[Task requirements]:
Exact repetition is the task: copy every entry below.

====== Data ======

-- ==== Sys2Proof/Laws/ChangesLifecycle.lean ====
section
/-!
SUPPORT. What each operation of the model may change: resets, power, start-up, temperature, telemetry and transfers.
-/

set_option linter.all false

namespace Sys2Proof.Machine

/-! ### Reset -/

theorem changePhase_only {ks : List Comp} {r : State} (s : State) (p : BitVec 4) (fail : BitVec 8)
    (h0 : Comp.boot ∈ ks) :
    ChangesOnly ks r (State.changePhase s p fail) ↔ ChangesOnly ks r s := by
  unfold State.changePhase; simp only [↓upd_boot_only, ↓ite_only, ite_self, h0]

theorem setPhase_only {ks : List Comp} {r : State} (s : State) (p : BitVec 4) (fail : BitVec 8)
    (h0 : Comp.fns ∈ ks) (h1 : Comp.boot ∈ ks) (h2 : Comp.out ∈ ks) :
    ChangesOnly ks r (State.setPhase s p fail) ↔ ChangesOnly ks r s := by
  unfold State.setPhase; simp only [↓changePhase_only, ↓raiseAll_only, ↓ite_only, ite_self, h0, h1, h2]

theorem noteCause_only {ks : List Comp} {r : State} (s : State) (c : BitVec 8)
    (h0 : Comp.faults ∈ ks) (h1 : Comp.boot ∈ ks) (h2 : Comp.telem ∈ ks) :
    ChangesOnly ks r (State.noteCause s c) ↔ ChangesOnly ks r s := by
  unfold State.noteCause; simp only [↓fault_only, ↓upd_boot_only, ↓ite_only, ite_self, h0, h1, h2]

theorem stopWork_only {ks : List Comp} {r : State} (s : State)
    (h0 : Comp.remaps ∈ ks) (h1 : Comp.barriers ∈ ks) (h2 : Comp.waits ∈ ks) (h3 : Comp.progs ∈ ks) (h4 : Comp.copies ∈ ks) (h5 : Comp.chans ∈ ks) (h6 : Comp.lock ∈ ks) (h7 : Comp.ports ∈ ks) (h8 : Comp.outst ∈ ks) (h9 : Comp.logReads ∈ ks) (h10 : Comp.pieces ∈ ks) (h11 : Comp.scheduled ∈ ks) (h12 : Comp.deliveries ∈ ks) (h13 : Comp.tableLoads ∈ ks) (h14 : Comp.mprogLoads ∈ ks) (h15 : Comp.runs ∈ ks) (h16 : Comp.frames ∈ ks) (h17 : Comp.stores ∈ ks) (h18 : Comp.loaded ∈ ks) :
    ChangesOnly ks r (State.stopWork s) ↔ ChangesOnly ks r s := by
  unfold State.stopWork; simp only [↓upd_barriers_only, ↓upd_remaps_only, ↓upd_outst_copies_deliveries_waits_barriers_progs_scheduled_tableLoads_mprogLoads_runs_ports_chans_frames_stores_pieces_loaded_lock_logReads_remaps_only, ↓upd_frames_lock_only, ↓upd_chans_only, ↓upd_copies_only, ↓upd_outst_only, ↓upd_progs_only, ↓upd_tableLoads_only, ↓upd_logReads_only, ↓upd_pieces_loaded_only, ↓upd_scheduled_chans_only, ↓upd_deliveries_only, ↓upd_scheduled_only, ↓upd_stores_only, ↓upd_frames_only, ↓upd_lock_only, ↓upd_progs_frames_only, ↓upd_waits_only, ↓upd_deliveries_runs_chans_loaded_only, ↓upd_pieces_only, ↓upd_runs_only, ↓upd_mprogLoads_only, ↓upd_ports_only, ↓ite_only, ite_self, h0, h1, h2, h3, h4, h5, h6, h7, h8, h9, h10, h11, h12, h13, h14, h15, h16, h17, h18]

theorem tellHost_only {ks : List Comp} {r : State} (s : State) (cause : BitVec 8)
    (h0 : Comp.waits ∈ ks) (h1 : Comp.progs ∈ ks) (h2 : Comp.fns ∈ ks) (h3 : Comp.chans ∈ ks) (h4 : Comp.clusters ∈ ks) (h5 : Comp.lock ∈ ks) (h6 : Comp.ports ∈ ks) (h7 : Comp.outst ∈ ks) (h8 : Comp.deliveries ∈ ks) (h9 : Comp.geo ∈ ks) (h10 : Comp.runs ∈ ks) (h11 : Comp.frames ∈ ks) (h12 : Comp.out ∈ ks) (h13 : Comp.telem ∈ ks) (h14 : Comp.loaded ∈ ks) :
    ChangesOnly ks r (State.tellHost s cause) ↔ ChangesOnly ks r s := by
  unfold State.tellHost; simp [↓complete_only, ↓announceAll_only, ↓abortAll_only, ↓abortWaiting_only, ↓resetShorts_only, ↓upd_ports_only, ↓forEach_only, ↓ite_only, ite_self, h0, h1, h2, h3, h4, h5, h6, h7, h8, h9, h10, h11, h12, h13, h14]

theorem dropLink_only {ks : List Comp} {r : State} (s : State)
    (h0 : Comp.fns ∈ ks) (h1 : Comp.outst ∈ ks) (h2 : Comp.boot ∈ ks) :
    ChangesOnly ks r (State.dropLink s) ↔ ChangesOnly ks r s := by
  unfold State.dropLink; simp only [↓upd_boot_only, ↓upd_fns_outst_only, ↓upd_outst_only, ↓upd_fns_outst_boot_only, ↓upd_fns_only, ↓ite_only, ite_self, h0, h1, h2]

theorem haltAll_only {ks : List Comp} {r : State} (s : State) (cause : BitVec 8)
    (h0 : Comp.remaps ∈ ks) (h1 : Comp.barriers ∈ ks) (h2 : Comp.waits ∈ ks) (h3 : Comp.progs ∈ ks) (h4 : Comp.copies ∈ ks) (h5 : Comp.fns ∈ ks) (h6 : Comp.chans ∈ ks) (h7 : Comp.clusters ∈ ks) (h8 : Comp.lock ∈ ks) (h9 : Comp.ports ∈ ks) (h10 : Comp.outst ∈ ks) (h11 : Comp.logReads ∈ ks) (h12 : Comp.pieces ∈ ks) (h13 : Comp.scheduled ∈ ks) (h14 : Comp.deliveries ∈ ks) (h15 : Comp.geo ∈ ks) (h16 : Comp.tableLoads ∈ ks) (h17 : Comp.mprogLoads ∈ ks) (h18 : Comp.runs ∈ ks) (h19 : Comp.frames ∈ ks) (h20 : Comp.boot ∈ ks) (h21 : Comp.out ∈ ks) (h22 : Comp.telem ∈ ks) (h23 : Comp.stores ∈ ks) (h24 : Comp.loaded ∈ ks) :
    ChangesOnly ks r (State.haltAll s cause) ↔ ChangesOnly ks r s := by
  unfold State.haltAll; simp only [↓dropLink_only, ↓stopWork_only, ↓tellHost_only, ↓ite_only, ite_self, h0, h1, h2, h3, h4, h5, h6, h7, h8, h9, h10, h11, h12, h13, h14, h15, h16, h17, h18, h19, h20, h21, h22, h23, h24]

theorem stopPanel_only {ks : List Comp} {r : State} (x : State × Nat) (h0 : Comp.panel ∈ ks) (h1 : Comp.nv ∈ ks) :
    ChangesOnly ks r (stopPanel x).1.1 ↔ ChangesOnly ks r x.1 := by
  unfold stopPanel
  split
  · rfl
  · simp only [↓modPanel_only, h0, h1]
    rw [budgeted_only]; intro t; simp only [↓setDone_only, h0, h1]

======

[Output of the task]:
-- ==== Sys2Proof/Laws/ChangesLifecycle.lean ====
section
/-!
SUPPORT. What each operation of the model may change: resets, power, start-up, temperature, telemetry and transfers.
-/

set_option linter.all false

namespace Sys2Proof.Machine

/-! ### Reset -/

theorem changePhase_only {ks : List Comp} {r : State} (s : State) (p : BitVec 4) (fail : BitVec 8)
    (h0 : Comp.boot ∈ ks) :
    ChangesOnly ks r (State.changePhase s p fail) ↔ ChangesOnly ks r s := by
  unfold State.changePhase; simp only [↓upd_boot_only, ↓ite_only, ite_self, h0]

theorem setPhase_only {ks : List Comp} {r : State} (s : State) (p : BitVec 4) (fail : BitVec 8)
    (h0 : Comp.fns ∈ ks) (h1 : Comp.boot ∈ ks) (h2 : Comp.out ∈ ks) :
    ChangesOnly ks r (State.setPhase s p fail) ↔ ChangesOnly ks r s := by
  unfold State.setPhase; simp only [↓changePhase_only, ↓raiseAll_only, ↓ite_only, ite_self, h0, h1, h2]

theorem noteCause_only {ks : List Comp} {r : State} (s : State) (c : BitVec 8)
    (h0 : Comp.faults ∈ ks) (h1 : Comp.boot ∈ ks) (h2 : Comp.telem ∈ ks) :
    ChangesOnly ks r (State.noteCause s c) ↔ ChangesOnly ks r s := by
  unfold State.noteCause; simp only [↓fault_only, ↓upd_boot_only, ↓ite_only, ite_self, h0, h1, h2]

theorem stopWork_only {ks : List Comp} {r : State} (s : State)
    (h0 : Comp.remaps ∈ ks) (h1 : Comp.barriers ∈ ks) (h2 : Comp.waits ∈ ks) (h3 : Comp.progs ∈ ks) (h4 : Comp.copies ∈ ks) (h5 : Comp.chans ∈ ks) (h6 : Comp.lock ∈ ks) (h7 : Comp.ports ∈ ks) (h8 : Comp.outst ∈ ks) (h9 : Comp.logReads ∈ ks) (h10 : Comp.pieces ∈ ks) (h11 : Comp.scheduled ∈ ks) (h12 : Comp.deliveries ∈ ks) (h13 : Comp.tableLoads ∈ ks) (h14 : Comp.mprogLoads ∈ ks) (h15 : Comp.runs ∈ ks) (h16 : Comp.frames ∈ ks) (h17 : Comp.stores ∈ ks) (h18 : Comp.loaded ∈ ks) :
    ChangesOnly ks r (State.stopWork s) ↔ ChangesOnly ks r s := by
  unfold State.stopWork; simp only [↓upd_barriers_only, ↓upd_remaps_only, ↓upd_outst_copies_deliveries_waits_barriers_progs_scheduled_tableLoads_mprogLoads_runs_ports_chans_frames_stores_pieces_loaded_lock_logReads_remaps_only, ↓upd_frames_lock_only, ↓upd_chans_only, ↓upd_copies_only, ↓upd_outst_only, ↓upd_progs_only, ↓upd_tableLoads_only, ↓upd_logReads_only, ↓upd_pieces_loaded_only, ↓upd_scheduled_chans_only, ↓upd_deliveries_only, ↓upd_scheduled_only, ↓upd_stores_only, ↓upd_frames_only, ↓upd_lock_only, ↓upd_progs_frames_only, ↓upd_waits_only, ↓upd_deliveries_runs_chans_loaded_only, ↓upd_pieces_only, ↓upd_runs_only, ↓upd_mprogLoads_only, ↓upd_ports_only, ↓ite_only, ite_self, h0, h1, h2, h3, h4, h5, h6, h7, h8, h9, h10, h11, h12, h13, h14, h15, h16, h17, h18]

theorem tellHost_only {ks : List Comp} {r : State} (s : State) (cause : BitVec 8)
    (h0 : Comp.waits ∈ ks) (h1 : Comp.progs ∈ ks) (h2 : Comp.fns ∈ ks) (h3 : Comp.chans ∈ ks) (h4 : Comp.clusters ∈ ks) (h5 : Comp.lock ∈ ks) (h6 : Comp.ports ∈ ks) (h7 : Comp.outst ∈ ks) (h8 : Comp.deliveries ∈ ks) (h9 : Comp.geo ∈ ks) (h10 : Comp.runs ∈ ks) (h11 : Comp.frames ∈ ks) (h12 : Comp.out ∈ ks) (h13 : Comp.telem ∈ ks) (h14 : Comp.loaded ∈ ks) :
    ChangesOnly ks r (State.tellHost s cause) ↔ ChangesOnly ks r s := by
  unfold State.tellHost; simp [↓complete_only, ↓announceAll_only, ↓abortAll_only, ↓abortWaiting_only, ↓resetShorts_only, ↓upd_ports_only, ↓forEach_only, ↓ite_only, ite_self, h0, h1, h2, h3, h4, h5, h6, h7, h8, h9, h10, h11, h12, h13, h14]

theorem dropLink_only {ks : List Comp} {r : State} (s : State)
    (h0 : Comp.fns ∈ ks) (h1 : Comp.outst ∈ ks) (h2 : Comp.boot ∈ ks) :
    ChangesOnly ks r (State.dropLink s) ↔ ChangesOnly ks r s := by
  unfold State.dropLink; simp only [↓upd_boot_only, ↓upd_fns_outst_only, ↓upd_outst_only, ↓upd_fns_outst_boot_only, ↓upd_fns_only, ↓ite_only, ite_self, h0, h1, h2]

theorem haltAll_only {ks : List Comp} {r : State} (s : State) (cause : BitVec 8)
    (h0 : Comp.remaps ∈ ks) (h1 : Comp.barriers ∈ ks) (h2 : Comp.waits ∈ ks) (h3 : Comp.progs ∈ ks) (h4 : Comp.copies ∈ ks) (h5 : Comp.fns ∈ ks) (h6 : Comp.chans ∈ ks) (h7 : Comp.clusters ∈ ks) (h8 : Comp.lock ∈ ks) (h9 : Comp.ports ∈ ks) (h10 : Comp.outst ∈ ks) (h11 : Comp.logReads ∈ ks) (h12 : Comp.pieces ∈ ks) (h13 : Comp.scheduled ∈ ks) (h14 : Comp.deliveries ∈ ks) (h15 : Comp.geo ∈ ks) (h16 : Comp.tableLoads ∈ ks) (h17 : Comp.mprogLoads ∈ ks) (h18 : Comp.runs ∈ ks) (h19 : Comp.frames ∈ ks) (h20 : Comp.boot ∈ ks) (h21 : Comp.out ∈ ks) (h22 : Comp.telem ∈ ks) (h23 : Comp.stores ∈ ks) (h24 : Comp.loaded ∈ ks) :
    ChangesOnly ks r (State.haltAll s cause) ↔ ChangesOnly ks r s := by
  unfold State.haltAll; simp only [↓dropLink_only, ↓stopWork_only, ↓tellHost_only, ↓ite_only, ite_self, h0, h1, h2, h3, h4, h5, h6, h7, h8, h9, h10, h11, h12, h13, h14, h15, h16, h17, h18, h19, h20, h21, h22, h23, h24]

theorem stopPanel_only {ks : List Comp} {r : State} (x : State × Nat) (h0 : Comp.panel ∈ ks) (h1 : Comp.nv ∈ ks) :
    ChangesOnly ks r (stopPanel x).1.1 ↔ ChangesOnly ks r x.1 := by
  unfold stopPanel
  split
  · rfl
  · simp only [↓modPanel_only, h0, h1]
    rw [budgeted_only]; intro t; simp only [↓setDone_only, h0, h1]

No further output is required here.